(Stored data entries)
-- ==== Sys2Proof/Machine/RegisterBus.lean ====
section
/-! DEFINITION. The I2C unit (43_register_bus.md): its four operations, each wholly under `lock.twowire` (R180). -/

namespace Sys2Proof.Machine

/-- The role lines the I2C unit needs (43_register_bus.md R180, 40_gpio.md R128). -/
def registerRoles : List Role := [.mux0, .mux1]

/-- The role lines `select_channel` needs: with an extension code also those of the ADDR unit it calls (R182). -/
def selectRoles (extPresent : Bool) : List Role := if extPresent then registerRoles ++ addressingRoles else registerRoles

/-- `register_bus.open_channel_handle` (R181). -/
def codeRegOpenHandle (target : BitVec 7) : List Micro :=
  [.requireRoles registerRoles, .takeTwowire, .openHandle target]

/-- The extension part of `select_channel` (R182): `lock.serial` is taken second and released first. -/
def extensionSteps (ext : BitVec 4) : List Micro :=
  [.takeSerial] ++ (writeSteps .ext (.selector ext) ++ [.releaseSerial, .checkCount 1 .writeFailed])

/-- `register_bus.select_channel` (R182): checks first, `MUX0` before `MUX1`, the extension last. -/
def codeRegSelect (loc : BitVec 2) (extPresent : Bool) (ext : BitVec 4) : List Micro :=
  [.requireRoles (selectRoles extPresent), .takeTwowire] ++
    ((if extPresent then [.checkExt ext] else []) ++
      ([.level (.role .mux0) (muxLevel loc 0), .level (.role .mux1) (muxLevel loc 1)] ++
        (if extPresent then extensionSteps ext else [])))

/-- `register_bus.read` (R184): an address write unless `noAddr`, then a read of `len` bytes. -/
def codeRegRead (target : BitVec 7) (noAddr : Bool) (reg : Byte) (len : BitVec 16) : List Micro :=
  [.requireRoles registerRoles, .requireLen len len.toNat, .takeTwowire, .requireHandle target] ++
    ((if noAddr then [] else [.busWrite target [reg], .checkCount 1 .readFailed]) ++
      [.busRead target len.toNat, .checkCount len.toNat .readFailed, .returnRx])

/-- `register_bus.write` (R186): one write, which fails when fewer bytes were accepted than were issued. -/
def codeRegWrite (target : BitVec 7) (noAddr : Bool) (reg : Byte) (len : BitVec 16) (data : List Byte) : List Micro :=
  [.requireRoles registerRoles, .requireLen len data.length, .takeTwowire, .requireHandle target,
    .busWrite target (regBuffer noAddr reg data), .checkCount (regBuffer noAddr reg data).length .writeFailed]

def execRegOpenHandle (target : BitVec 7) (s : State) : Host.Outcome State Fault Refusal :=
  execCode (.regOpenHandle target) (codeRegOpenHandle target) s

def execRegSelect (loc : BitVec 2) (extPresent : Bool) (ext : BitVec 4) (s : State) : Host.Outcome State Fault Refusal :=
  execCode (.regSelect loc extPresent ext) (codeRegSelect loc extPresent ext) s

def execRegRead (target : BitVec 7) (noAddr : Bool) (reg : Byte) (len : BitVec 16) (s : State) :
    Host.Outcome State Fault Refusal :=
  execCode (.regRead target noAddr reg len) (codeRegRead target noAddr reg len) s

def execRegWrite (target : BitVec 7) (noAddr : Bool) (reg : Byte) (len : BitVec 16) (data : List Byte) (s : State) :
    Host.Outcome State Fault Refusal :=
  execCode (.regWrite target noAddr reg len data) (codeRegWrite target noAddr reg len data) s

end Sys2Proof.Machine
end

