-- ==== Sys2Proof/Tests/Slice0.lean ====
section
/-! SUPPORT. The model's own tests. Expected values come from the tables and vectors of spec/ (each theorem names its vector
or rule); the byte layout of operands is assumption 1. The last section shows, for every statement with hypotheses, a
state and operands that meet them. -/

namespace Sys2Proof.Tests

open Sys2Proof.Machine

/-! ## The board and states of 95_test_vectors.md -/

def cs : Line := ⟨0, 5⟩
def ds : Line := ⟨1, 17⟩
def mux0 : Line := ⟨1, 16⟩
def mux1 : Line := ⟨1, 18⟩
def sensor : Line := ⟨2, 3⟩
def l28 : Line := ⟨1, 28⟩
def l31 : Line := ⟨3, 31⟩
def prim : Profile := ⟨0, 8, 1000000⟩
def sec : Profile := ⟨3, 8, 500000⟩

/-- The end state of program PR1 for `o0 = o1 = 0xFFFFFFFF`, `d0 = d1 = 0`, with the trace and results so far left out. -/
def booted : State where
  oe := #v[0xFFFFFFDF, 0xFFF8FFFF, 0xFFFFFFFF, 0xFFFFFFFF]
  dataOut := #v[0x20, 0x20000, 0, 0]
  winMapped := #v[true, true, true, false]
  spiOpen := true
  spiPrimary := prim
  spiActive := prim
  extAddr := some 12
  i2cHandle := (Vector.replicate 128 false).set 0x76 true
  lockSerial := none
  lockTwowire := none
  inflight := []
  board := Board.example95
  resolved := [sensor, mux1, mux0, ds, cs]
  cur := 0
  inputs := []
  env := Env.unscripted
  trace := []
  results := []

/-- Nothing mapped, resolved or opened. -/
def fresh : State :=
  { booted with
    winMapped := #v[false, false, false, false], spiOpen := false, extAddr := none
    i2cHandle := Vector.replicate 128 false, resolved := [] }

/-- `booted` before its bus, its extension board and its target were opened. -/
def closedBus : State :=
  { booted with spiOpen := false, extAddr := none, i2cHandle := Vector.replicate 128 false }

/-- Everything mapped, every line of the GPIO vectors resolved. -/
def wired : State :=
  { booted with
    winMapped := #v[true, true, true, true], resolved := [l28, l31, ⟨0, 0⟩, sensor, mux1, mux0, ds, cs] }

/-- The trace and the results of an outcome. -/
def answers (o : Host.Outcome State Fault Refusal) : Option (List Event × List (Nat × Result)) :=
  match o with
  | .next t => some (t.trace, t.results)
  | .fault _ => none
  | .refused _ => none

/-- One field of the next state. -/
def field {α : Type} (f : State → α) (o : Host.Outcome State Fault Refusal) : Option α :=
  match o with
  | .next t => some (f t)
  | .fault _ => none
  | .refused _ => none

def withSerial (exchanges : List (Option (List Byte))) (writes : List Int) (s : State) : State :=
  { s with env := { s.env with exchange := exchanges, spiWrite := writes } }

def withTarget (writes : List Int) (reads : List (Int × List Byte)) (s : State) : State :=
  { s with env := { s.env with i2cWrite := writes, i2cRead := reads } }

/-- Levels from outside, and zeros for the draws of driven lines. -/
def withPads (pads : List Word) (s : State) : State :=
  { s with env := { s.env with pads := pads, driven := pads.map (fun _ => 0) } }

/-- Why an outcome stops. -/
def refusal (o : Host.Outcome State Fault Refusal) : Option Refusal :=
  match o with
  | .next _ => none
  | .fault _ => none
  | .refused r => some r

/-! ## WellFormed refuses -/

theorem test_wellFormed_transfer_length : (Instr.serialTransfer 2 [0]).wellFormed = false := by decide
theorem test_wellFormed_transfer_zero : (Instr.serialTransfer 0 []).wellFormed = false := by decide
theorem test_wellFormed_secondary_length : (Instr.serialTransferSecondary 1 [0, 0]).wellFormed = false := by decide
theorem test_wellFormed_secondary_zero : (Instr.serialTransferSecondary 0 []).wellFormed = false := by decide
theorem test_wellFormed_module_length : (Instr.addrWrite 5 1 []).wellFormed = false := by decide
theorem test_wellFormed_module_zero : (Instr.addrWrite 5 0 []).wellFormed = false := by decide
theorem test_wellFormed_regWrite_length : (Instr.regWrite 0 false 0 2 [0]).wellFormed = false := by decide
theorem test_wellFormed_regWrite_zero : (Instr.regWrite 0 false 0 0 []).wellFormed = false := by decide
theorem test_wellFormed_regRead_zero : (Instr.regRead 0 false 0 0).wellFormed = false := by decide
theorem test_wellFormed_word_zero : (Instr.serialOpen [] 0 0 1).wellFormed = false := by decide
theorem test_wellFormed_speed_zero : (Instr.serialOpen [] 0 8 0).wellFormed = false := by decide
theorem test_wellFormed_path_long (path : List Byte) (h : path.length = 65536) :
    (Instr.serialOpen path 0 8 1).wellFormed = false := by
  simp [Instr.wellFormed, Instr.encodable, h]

> _WHAT YOU WILL DO_:
The answer must be the line containing "theorem test_wellFormed_word_zero : (Instr.serialOpen" and every line after it to the end of the records, repeated exactly.

> _THE COMPLETED TASK_:
theorem test_wellFormed_word_zero : (Instr.serialOpen [] 0 0 1).wellFormed = false := by decide
theorem test_wellFormed_speed_zero : (Instr.serialOpen [] 0 8 0).wellFormed = false := by decide
theorem test_wellFormed_path_long (path : List Byte) (h : path.length = 65536) :
    (Instr.serialOpen path 0 8 1).wellFormed = false := by
  simp [Instr.wellFormed, Instr.encodable, h]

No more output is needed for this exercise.